→ Data to process

--------------------

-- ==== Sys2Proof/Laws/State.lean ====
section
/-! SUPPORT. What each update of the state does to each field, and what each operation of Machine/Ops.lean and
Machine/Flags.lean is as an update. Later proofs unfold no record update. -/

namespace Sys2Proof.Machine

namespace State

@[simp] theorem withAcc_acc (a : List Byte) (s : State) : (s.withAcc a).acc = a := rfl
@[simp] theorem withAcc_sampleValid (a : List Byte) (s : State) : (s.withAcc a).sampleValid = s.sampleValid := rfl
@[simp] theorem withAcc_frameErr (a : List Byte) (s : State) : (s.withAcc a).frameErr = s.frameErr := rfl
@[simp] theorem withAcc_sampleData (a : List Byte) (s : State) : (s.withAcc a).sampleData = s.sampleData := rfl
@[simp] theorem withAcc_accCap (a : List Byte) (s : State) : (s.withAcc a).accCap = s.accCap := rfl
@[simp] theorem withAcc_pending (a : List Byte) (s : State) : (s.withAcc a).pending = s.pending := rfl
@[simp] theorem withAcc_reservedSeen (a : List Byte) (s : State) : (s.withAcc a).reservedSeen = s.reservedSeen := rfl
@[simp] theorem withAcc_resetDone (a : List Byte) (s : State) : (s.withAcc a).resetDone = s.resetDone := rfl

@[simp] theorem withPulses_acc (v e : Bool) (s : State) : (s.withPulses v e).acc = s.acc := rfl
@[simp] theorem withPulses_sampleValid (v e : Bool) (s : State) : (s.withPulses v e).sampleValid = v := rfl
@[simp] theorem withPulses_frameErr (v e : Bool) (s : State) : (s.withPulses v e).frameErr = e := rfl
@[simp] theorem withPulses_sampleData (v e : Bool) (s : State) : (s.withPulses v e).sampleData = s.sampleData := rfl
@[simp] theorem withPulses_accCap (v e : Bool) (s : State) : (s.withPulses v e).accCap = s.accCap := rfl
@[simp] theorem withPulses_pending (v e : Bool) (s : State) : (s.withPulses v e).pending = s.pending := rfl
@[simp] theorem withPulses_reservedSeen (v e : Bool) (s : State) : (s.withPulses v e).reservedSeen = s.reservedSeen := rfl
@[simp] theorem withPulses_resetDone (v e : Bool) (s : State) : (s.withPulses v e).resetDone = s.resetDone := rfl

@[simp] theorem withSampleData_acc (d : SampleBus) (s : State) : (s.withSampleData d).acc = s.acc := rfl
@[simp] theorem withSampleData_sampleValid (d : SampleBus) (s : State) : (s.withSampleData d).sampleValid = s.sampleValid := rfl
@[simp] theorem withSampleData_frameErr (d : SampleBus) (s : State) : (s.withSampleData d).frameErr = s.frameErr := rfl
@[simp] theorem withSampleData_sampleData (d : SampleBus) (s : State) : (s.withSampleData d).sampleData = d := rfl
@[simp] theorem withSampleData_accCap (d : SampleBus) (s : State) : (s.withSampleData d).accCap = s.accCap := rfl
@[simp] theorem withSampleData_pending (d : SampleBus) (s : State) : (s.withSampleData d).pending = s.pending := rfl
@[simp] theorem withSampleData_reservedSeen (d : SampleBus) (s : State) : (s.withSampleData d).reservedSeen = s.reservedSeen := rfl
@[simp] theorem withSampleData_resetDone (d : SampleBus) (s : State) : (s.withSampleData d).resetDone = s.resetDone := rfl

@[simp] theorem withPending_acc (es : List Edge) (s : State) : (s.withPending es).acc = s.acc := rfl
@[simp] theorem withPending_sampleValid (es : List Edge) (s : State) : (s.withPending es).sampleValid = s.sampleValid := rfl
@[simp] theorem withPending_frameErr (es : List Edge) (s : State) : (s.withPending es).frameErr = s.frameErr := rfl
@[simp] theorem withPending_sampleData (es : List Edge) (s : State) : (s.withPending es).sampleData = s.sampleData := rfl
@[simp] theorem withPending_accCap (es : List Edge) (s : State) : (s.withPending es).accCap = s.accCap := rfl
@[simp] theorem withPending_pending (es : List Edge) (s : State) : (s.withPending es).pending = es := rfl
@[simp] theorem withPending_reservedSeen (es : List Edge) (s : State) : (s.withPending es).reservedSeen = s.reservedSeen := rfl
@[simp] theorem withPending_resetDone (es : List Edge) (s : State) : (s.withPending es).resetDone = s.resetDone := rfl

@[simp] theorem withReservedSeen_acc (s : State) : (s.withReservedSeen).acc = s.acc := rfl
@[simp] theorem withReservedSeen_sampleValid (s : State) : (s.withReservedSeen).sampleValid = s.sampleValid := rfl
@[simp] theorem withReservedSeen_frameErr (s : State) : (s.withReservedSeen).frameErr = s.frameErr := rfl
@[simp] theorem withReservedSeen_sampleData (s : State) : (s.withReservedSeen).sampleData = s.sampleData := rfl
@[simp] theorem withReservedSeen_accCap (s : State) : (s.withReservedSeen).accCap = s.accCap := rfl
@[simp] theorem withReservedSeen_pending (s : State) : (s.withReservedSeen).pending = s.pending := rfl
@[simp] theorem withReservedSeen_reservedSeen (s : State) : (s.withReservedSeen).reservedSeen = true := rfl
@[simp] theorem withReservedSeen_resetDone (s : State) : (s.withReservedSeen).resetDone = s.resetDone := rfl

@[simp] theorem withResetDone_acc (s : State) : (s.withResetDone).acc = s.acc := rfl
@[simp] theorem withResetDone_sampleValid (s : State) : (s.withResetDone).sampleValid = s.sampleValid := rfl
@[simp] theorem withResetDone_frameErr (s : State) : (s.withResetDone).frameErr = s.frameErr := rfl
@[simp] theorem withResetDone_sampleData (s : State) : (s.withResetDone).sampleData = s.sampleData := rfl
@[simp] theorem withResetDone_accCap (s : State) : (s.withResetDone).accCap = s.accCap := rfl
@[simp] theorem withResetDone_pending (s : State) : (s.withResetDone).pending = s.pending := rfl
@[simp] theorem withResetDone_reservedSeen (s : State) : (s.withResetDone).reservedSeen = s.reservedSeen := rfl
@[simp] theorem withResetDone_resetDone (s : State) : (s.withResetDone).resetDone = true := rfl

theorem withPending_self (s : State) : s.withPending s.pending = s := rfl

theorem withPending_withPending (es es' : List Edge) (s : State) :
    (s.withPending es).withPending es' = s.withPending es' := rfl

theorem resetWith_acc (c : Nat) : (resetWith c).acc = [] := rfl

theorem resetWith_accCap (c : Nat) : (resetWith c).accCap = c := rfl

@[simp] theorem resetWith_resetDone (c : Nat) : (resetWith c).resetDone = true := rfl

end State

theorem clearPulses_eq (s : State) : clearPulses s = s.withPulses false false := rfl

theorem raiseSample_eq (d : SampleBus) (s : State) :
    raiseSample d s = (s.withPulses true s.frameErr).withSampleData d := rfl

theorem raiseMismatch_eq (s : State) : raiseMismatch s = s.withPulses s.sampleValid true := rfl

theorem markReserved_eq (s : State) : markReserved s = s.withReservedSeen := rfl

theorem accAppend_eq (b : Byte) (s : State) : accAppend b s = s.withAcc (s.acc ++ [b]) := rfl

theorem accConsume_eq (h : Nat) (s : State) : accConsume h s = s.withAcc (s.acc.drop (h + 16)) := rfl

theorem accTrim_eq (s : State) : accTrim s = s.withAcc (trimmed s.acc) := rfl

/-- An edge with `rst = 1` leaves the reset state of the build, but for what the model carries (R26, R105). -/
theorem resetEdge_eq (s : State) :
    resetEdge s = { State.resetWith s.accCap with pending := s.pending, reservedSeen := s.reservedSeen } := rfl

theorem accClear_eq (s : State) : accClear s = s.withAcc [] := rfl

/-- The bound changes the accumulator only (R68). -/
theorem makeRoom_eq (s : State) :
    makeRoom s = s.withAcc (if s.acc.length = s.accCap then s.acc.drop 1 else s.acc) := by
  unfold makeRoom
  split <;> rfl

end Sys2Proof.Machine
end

--------------------

→ Try it
Could you retype exactly the lines above, starting at the line that contains "d).pending = s.pending := rfl" and ending at the line that contains "es).sampleValid = s.sampleValid := rfl", and nothing more?

→ Result for this task
@[simp] theorem withSampleData_pending (d : SampleBus) (s : State) : (s.withSampleData d).pending = s.pending := rfl
@[simp] theorem withSampleData_reservedSeen (d : SampleBus) (s : State) : (s.withSampleData d).reservedSeen = s.reservedSeen := rfl
@[simp] theorem withSampleData_resetDone (d : SampleBus) (s : State) : (s.withSampleData d).resetDone = s.resetDone := rfl

@[simp] theorem withPending_acc (es : List Edge) (s : State) : (s.withPending es).acc = s.acc := rfl
@[simp] theorem withPending_sampleValid (es : List Edge) (s : State) : (s.withPending es).sampleValid = s.sampleValid := rfl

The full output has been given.